Yeah Critical Mass is great but you need selection that's why I'm running 2 packs of Critical Skunk.  

Medicine Man kicks Shark Shocks ass too.

Shit is really good, NL5xAfghan was decent ASH is nice but didn't find nothing too special same with Nordle and Ortega I know I did others but CM, Shit and Med Man are the only lines I got a mother of did love that Mango Haze but my favorite took too damn long like 14 weeks so I didn't keep her still got half a pack probably run them with the SSH. 

And of course that Early Queen x Afghan Skunk she is smelling so good some crazy fruity smells coming off like all them girls can't wait till harvest probably still 4 weeks to go though. Makes you want to hand rub some leaves. 

Even got an outdoor MNS pollen chuck going down they gonna fuck like wild beasts in the cold ass mountain may get some of my sensi girls but might as well do some breeding I bury enough used Pro-Mix in the mountains got to do something with it.


----------



## GOLDBERG71 (Jun 3, 2015)

st0wandgrow said:


> What's your favorite so far?
> 
> How was the Medicine Man? I've got a pack of those


It just dawned on me. I've got a MED MAN @ 6 weeks flower. I'll takes some pics and post them at some point.


----------



## GOLDBERG71 (Jun 3, 2015)

bluntmassa1 said:


> Yeah Critical Mass is great but you need selection that's why I'm running 2 packs of Critical Skunk.
> 
> Medicine Man kicks Shark Shocks ass too.
> 
> ...


I've always steered clear of "early" strains. It just seems to me like the pheno I like best of ANY strain is never the early ones. I think when it comes to growing good things come to those who wait! Not to say I won't keep a good one. I will it would be the one I pass on to the patients. I'm a quality guy over everything else. However everyone loves the phenos I keep for myself. But they don't want to pay any extra for something that takes me 30-45% longer to flower. So they get what they pay for. And every cycle I put a favorite of mine that I keep for myself.


----------



## GOLDBERG71 (Jun 3, 2015)

st0wandgrow said:


> What's your favorite so far?
> 
> How was the Medicine Man? I've got a pack of those


I have high hopes for my Neville haze that all foxtails with large flowers. It's @ 15 weeks now and I don't think it's going to be done at 16 either. If I were to guess I'd say more like 18 weeks. I just took another 15 minutes off the day light time. So I'm down to 9.5 hours now. I started with 11/13 and at week 6 I took off 15 minutes. Then roughly every 2 week after I took off another 15. Talk about smell. I had 4 harvested the 3rd last night but if I bumped a branch when I watered it the whole room instantly smelled so sweet.


----------



## bluntmassa1 (Jun 3, 2015)

GOLDBERG71 said:


> I've always steered clear of "early" strains. It just seems to me like the pheno I like best of ANY strain is never the early ones. I think when it comes to growing good things come to those who wait! Not to say I won't keep a good one. I will it would be the one I pass on to the patients. I'm a quality guy over everything else.

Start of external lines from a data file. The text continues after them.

/-- What a device cancel does to a slot: the slot, and whether it counts (R97, R109, R554). `pendingToo` is false at
LIMP to CONFIRM, where only armed beginning actions are cancelled (R55). -/
def cancelSlot (pendingToo : Bool) (x : Slot) : Slot × Bool :=
  match x.st with
  | .pending =>
    if !pendingToo then (x, false)
    else if x.live.rep then ({ x with hold := true }, !x.hold)
    else ({ x with st := .retired, last := 4, waiting := none, hold := false }, true)
  | .armed =>
    if !x.live.begins then (x, false)
    else if x.live.rep then
      ({ x with st := .pending, hold := true, live := x.waiting.getD x.live, waiting := none }, true)
    else ({ x with st := .retired, last := 4, waiting := none }, true)
  | _ => (x, false)

/-- The BULK record of a cancel, when any slot was cancelled (R109). -/
def bulkRec (reason n armed : Nat) (s : State) : State :=
  if n = 0 then s
  else pushRec 4 0 (reason + b2n (armed != 0) 3 + 16) (w16 n) (w16 armed) s

/-- A device cancel of slots (R54, R55, R109). -/
def deviceCancel (reason : Nat) (pendingToo : Bool) (s : State) : State :=
  let old := s.sched.slots
  let n := (old.toList.filter fun x => (cancelSlot pendingToo x).2).length
  let k := (old.toList.filter fun x => x.st == .armed && (cancelSlot pendingToo x).2).length
  bulkRec reason n k { s with sched := { s.sched with slots := vmapi (fun _ x => (cancelSlot pendingToo x).1) old } }

/-- Safe-state entry retires every pending and armed slot (R97, R109); its record follows the history records of the
instant `batch` (R112). -/
def safeCancel (batch : Nat) (s : State) : State :=
  let old := s.sched.slots
  let n := (old.toList.filter fun x => x.st == .pending || x.st == .armed).length
  let k := (old.toList.filter fun x => x.st == .armed).length
  let f (x : Slot) : Slot := if x.st == .pending || x.st == .armed
    then { x with st := .retired, last := 4, waiting := none, hold := false } else x
  { s with sched := { s.sched with slots := vmapi (fun _ x => f x) old }, flt := { s.flt with bulk := some (batch, n, k) } }

/-- The record of the safe-state entry, when the last event of its instant has been applied (R109, R112). -/
def flushBulk (s : State) : State :=
  match s.flt.bulk with
  | some (b, n, k) =>
    if s.flt.queue.any fun e => decide (e.batch ≤ b) then s
    else bulkRec 4 n k { s with flt := { s.flt with bulk := none } }
  | none => s

/-! ### Arming (R101 to R103, R115) -/

/-- The channel a slot counts for in separation: 0 to 11, 12 for CSTB, none for MARK (R102). -/
def sepKey (s : State) (w : SlotW) : Option Nat :=
  if w.act = 7 then none else if w.act = 6 then some 12 else some (lowerOf s (chOf w.chan)).val

/-- Two TB values lie within 19 ticks of each other (R102). -/
def near (a b : Tb) : Bool := decide (tbSince a b ≤ 19) || decide (tbSince b a ≤ 19)

/-- The later of two near TB values. -/
def later (a b : Tb) : Tb := if tbGe a b then a else b

/-- Separation: 20 ticks after the latest value in conflict, until none remains (R102). -/
def separate : Nat → List Tb → Tb → Tb
  | 0, _, a => a
  | fuel + 1, vs, a =>
    match vs.filter (near a) with
    | [] => a
    | v :: rest => separate fuel vs (tbAdd (rest.foldl later v) 20)

/-- TB values with which an armed value on a channel must keep its distance (R102). -/
def sepOthers (s : State) (i : Fin 64) (k : Nat) : List Tb :=
  let armed := (List.finRange 64).filterMap fun j =>
    let y := s.sched.slots[j]
    if j != i && y.st == .armed && sepKey s y.live == some k then some y.atb else none
  armed ++ (vget s.sched.lastFire k none).toList

/-- Arms slot i for TB value a in cycle cyc; `past` as in the slot (R101, R102, R115). -/
def arm (i : Fin 64) (a : Tb) (late : Bool) (past : Option Nat) (cyc : Word) (s : State) : State :=
  let x := s.sched.slots[i]
  let a' := match sepKey s x.live with
    | some k => separate 80 (sepOthers s i k) a
    | none => a
  let moved := a' != a
  let s := { s with sched := { s.sched with cntShift := if moved then satInc s.sched.cntShift 65535 else s.sched.cntShift } }
  updSlot i (fun x => { x with st := .armed, hold := false, atb := a', late := late, shift := moved, cyc := cyc, past := past }) s

/-- By how much the angle of the cycle starts has fallen since the previous tick: of the mirror angle while the mirror is
valid (R290), else of ANGLE (R114). -/
def cycFall (s : State) : Nat :=
  let m := s.link.mir
  if m.valid then m.prevAngle - m.nowAngle else s.sched.prevAngle - s.sched.nowAngle

/-- The angle has fallen by more than C / 2 since the previous tick (R114). -/
def dueCycle (s : State) : Bool := liveN s && decide (cycC s.wheel.cfg < 2 * cycFall s)

/-- Cycle starts count in CONFIRM, SYNC and LIMP (R114), on the mirror angle by the master's state (R290). -/
def cycCounts (s : State) : Bool :=
  let st := if s.link.mir.valid then s.link.mir.rstate else effSync s
  st == .confirm || st == .sync || st == .limp

/-- CYC of the present tick, with a cycle start of this tick whose record has not been written yet (R114), unless a STATE2
of this tick has counted it (R290). -/
def cycNow (s : State) : Word :=
  if dueCycle s && cycCounts s && s.link.mir.cycAt != some s.clk.tb then s.sched.cyc + 1 else s.sched.cyc

/-- CYC takes another value in this tick (R139). -/
def setCyc (c : Word) (s : State) : State :=
  if s.sched.cyc == c then s else
  { s with sched := { s.sched with cyc := c, cycAt := s.clk.tb, cycPrev := s.sched.cyc } }

/-- CYC as it stood at a stamp (R139). -/
def cycOf (s : State) (t : Tb) : Word :=
  if t == s.clk.tb then cycNow s else if tbGe t s.sched.cycAt then s.sched.cyc else s.sched.cycPrev

/-- The cycle of an occurrence at arming (R115): `passed` when the target lies behind the angle. -/
def cycleOf (s : State) (target : Nat) (passed : Bool) : Word :=
  let a := ang16 s
  if passed then (if a < 16 * target then cycNow s - 1 else cycNow s)
  else if 16 * target < a then cycNow s + 1 else cycNow s

/-- A late occurrence (R97, R100, R109). -/
def lateSlot (i : Fin 64) (s : State) : State :=
  let x := s.sched.slots[i]
  let cyc := cycleOf s x.live.target true
  let past := some (distC s x.live.target)
  if x.live.lateDrop then
    let s := { s with sched := { s.sched with cntDrop := satInc s.sched.cntDrop 65535 } }
    let s := cancelRec i 5 false (bit cyc 0) x.live s
    let y : Slot := { x with last := 5 }
    updSlot i (fun _ => if x.live.rep then repend s past y else { y with st := .retired, waiting := none }) s
  else arm i (tbAdd s.clk.tb 4) true past cyc s

/-- Slot i is late at once (R99). -/
def lateNow (x : Slot) : Bool := x.st == .pending && !x.hold && x.ref == .late

/-- Slots that are late at once take their outcome, in ascending index (R97, R99; log 15). -/
def settleLate (s : State) : State := foldSt (vwhere fun i : Fin 64 => lateNow s.sched.slots[i]) lateSlot s

/-- Held slots are released, and others held, as the sync state and the mask now permit (R55, R97, R99). -/
def applyPermission (s : State) : State := settleLate (permitSlots s)

/-- A change of angle source: every pending slot that is not held takes a new reference (R294). -/
def retakeRefs (s : State) : State := settleLate (newRefs s)

/-! ### GO and CANCEL -/

/-- ACT is reserved, or the target is not below C, which counts as reserved (R90, R96). -/
def goReserved (s : State) (w : SlotW) : Bool :=
  w.act = 0 || decide (8 ≤ w.act) || decide (cycC s.wheel.cfg ≤ w.target)

/-- ACT is valid on CH in its present mode (R94). -/
def goValid (s : State) (w : SlotW) : Bool :=
  if w.act = 6 || w.act = 7 then w.chan == 0 else actValid s w.act (chOf w.chan)

/-- The reason for which a GO is refused, 0 for none (R96); in the safe state every GO is refused with reason 7 (R98,
R260). -/
def refuseReason (s : State) (w : SlotW) : Nat :=
  let n := chOf w.chan
  let rsv := goReserved s w
  if s.flt.safe then 7
  else if !(decide (w.chan < 12) && chanEnabled s n) then 1
  else if !rsv && !bit (vget s.sec.img (2 * (lowerOf s n).val) 0) w.act then 2
  else if !rsv && !goValid s w then 3
  else if !rsv && w.act = 5 && !(decide (2 ≤ w.param.toNat) && decide (w.param.toNat * 10 ≤ imgMaxTicks s n)) then 4
  else if w.horizon = 0 then 5
  else if rsv then 6
  else 0

/-- GO of slot i (R95 to R97). -/
def slotGo (i : Fin 64) (s : State) : State :=
  let x := s.sched.slots[i]
  let w := x.staged
  let r := refuseReason s w
  if r != 0 then
    let s := raise 8 0 (w16 (i.val + 256 * r)) (updSlot i (fun x => { x with last := 6 }) s)
    pushRec 5 i.val r w.ctl1 w.param s
  else if x.st == .armed then updSlot i (fun x => { x with waiting := some w }) s
  else settleLate (updSlot i (pend s w) s)

/-- Host CANCEL of slot i (R97, R98). -/
def slotCancel (i : Fin 64) (s : State) : State :=
  let x := s.sched.slots[i]
  if s.flt.safe then s
  else match x.st with
  | .pending =>
    cancelRec i 3 false false x.live (updSlot i (fun x => { x with st := .retired, last := 3, hold := false, waiting := none }) s)
  | .armed =>
    if x.live.begins then
      cancelRec i 3 true (bit x.cyc 0) x.live (updSlot i (fun x => { x with st := .retired, last := 3, waiting := none }) s)
    else updSlot i (fun x => { x with waiting := none }) s
  | _ => s

/-- The image permits host writes to slot i (R384, R96). -/
def slotWritable (s : State) (i : Nat) : Bool := bit (vget s.sec.img (26 + i / 16) 0) (i % 16)

/-- A host write of CTL2 of a slot: CANCEL first, then GO (R91, R95). -/
def writeCtl2 (i : Fin 64) (w : Word) (s : State) : State :=
  let s := updSlot i (fun x => { x with staged := { x.staged with ctl2 := w &&& 0x1C } }) s
  let s := if bit w 1 then slotCancel i s else s
  if bit w 0 then slotGo i s else s

/-- A write of a word of window SLOT: words 0 to 3 are staged, word 4 acts, the rest are read-only (R89, R95). -/
def writeSlot (i : Fin 64) (k : Nat) (w : Word) (s : State) : State :=
  match k with
  | 0 => updSlot i (fun x => { x with staged := { x.staged with angl := w } }) s
  | 1 => updSlot i (fun x => { x with staged := { x.staged with ctl1 := w &&& 0x0FFF } }) s
  | 2 => updSlot i (fun x => { x with staged := { x.staged with hor := w } }) s
  | 3 => updSlot i (fun x => { x with staged := { x.staged with param := w } }) s
  | 4 => writeCtl2 i w s
  | _ => s

/-- A host or debug write of window SLOT under the write mask (R389, R96). -/
def hostSlotWrite (p : Path) (off : Nat) (w : Word) (s : State) : State :=
  if h : off < 512 then
    if !winOpen s 1 || decide (4 < off % 8) then s
    else if !slotWritable s (off / 8) then deny p 1 (off / 8) s
    else writeSlot ⟨off / 8, by omega⟩ (off % 8) w s
  else s

/-- SLOT_GO (R96). -/
def execSlotGo (i : Fin 64) (w : Word) (s : State) : Host.Outcome State Fault Refusal :=
  .next (windowWrite (.slotGo i w) 1 (8 * i.val + 4) (hostSlotWrite .host (8 * i.val + 4) (w ||| 1)) s)

/-- SLOT_CANCEL (R97). -/
def execSlotCancel (i : Fin 64) (w : Word) (s : State) : Host.Outcome State Fault Refusal :=
  .next (windowWrite (.slotCancel i w) 1 (8 * i.val + 4) (hostSlotWrite .host (8 * i.val + 4) ((w ||| 2) &&& 0xFFFE)) s)

/-! ### Evaluation (R100, R101, R104) -/

/-- The commit test of R101: the armed value and whether the floor was used, when the condition is met. -/
def commitTest (s : State) (w : SlotW) : Option (Tb × Bool) :=
  let p := effPred s
  let c16 := cyc16 s.wheel.cfg
  let dt := ((16 * w.target : Int) - p.th16).emod c16 |>.toNat
  let gone := ((ang16 s : Int) - p.th16).emod c16 |>.toNat
  let el := tbSince p.tk s.clk.tb
  let tt := predT p dt
  if (heldNow s && decide (p.nA ≤ dt)) || decide (dt < gone) then none
  else if tt ≤ 1000 * w.horizon + el then
    (if el + 4 ≤ tt then some (tbAdd p.tk tt, false) else some (tbAdd s.clk.tb 4, true))
  else none

/-- One evaluation of a pending slot (R99 to R101). A slot due at once whose commit condition is not met at its first
evaluation, or whose target then lies just behind, is armed at the floor t + 4 and fires with LATE: R99 calls it due at
once, and R101 gives no other value (DESIGN CHOICE, log 15). -/
def evalSlot (i : Fin 64) (s : State) : State :=
  let x := s.sched.slots[i]
  let w := x.live
  let c16 := cyc16 s.wheel.cfg
  let dc := distC s w.target
  let commit (s : State) : State :=
    match commitTest s w with
    | some (a, l) => arm i a l none (cycleOf s w.target false) s
    | none => updSlot i (fun x => { x with ref := .wait dc }) s
  let floor (s : State) : State :=
    arm i (tbAdd s.clk.tb 4) true (if 2 * dc < c16 then none else some dc) (cycleOf s w.target true) s
  match x.ref with
  | .late => lateSlot i s
  | .due =>
    match commitTest s w with
    | some (a, l) =>
      if 2 * dc < c16 then arm i a l none (cycleOf s w.target false) s else floor s
    | none => floor s
  | .repend d => if d + c16 / 2 < dc then updSlot i (fun x => { x with ref := .wait dc }) s
    else updSlot i (fun x => { x with ref := .repend dc }) s
  | .wait d => if d + c16 / 2 < dc then lateSlot i s else commit s

/-- The slot is to be evaluated: its round cycle falls in this TB tick (R98, R104), or the content that became live as it
fired is late at once (R97, R99, R107). -/
def dueEval (s : State) (i : Fin 64) : Bool :=
  let x := s.sched.slots[i]
  liveN s && !s.flt.safe && (s.clk.fcyc / 2 % 64 == i.val || lateNow x) && x.st == .pending && !x.hold &&
    s.sched.evalAt[i] != some s.clk.fcyc

/-- SLOT_EVALUATION (R101). -/
def opEval (i : Fin 64) (s : State) : State :=
  evalSlot i { s with sched := { s.sched with evalAt := s.sched.evalAt.set i (some s.clk.fcyc) } }

/-- SLOT_EVALUATION (R101). -/
def execSlotEvaluation (i : Fin 64) (s : State) : Host.Outcome State Fault Refusal :=
  .next (if dueEval s i then opEval i s else s)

However everyone loves the phenos I keep for myself. But they don't want to pay any extra for something that takes me 30-45% longer to flower. So they get what they pay for. And every cycle I put a favorite of mine that I keep for myself.


Yeah pretty much why the most Sativa you hear about in CA is 9 week Blue Dream and shit you ain't getting much more if any for Nevilles Haze taking 16 weeks I just kept that 14 week Mango for my head yielded nice just don't pay any better than an 8-9 week plant that yields nice and tastes great. In a better climate though I'd grow a ton of Hazes and shit.


----------



## GOLDBERG71 (Jun 3, 2015)

Here ya go. MED MAN @ 6 weeks.


st0wandgrow said:


> What's your favorite so far?
> 
> How was the Medicine Man? I've got a pack of those


Here my MED MAN @ 6 weeks     each of those colas is a different one. There's no repeats. It should be done in 2 weeks. I'll post finished flowers and then cured when it reaches those points.


----------



## GOLDBERG71 (Jun 3, 2015)

bluntmassa1 said:


> Yeah pretty much why the most Sativa you hear about in CA is 9 week Blue Dream and shit you ain't getting much more if any for Nevilles Haze taking 16 weeks I just kept that 14 week Mango for my head yielded nice just don't pay any better than an 8-9 week plant that yields nice and tastes great. In a better climate though I'd grow a ton of Hazes and shit.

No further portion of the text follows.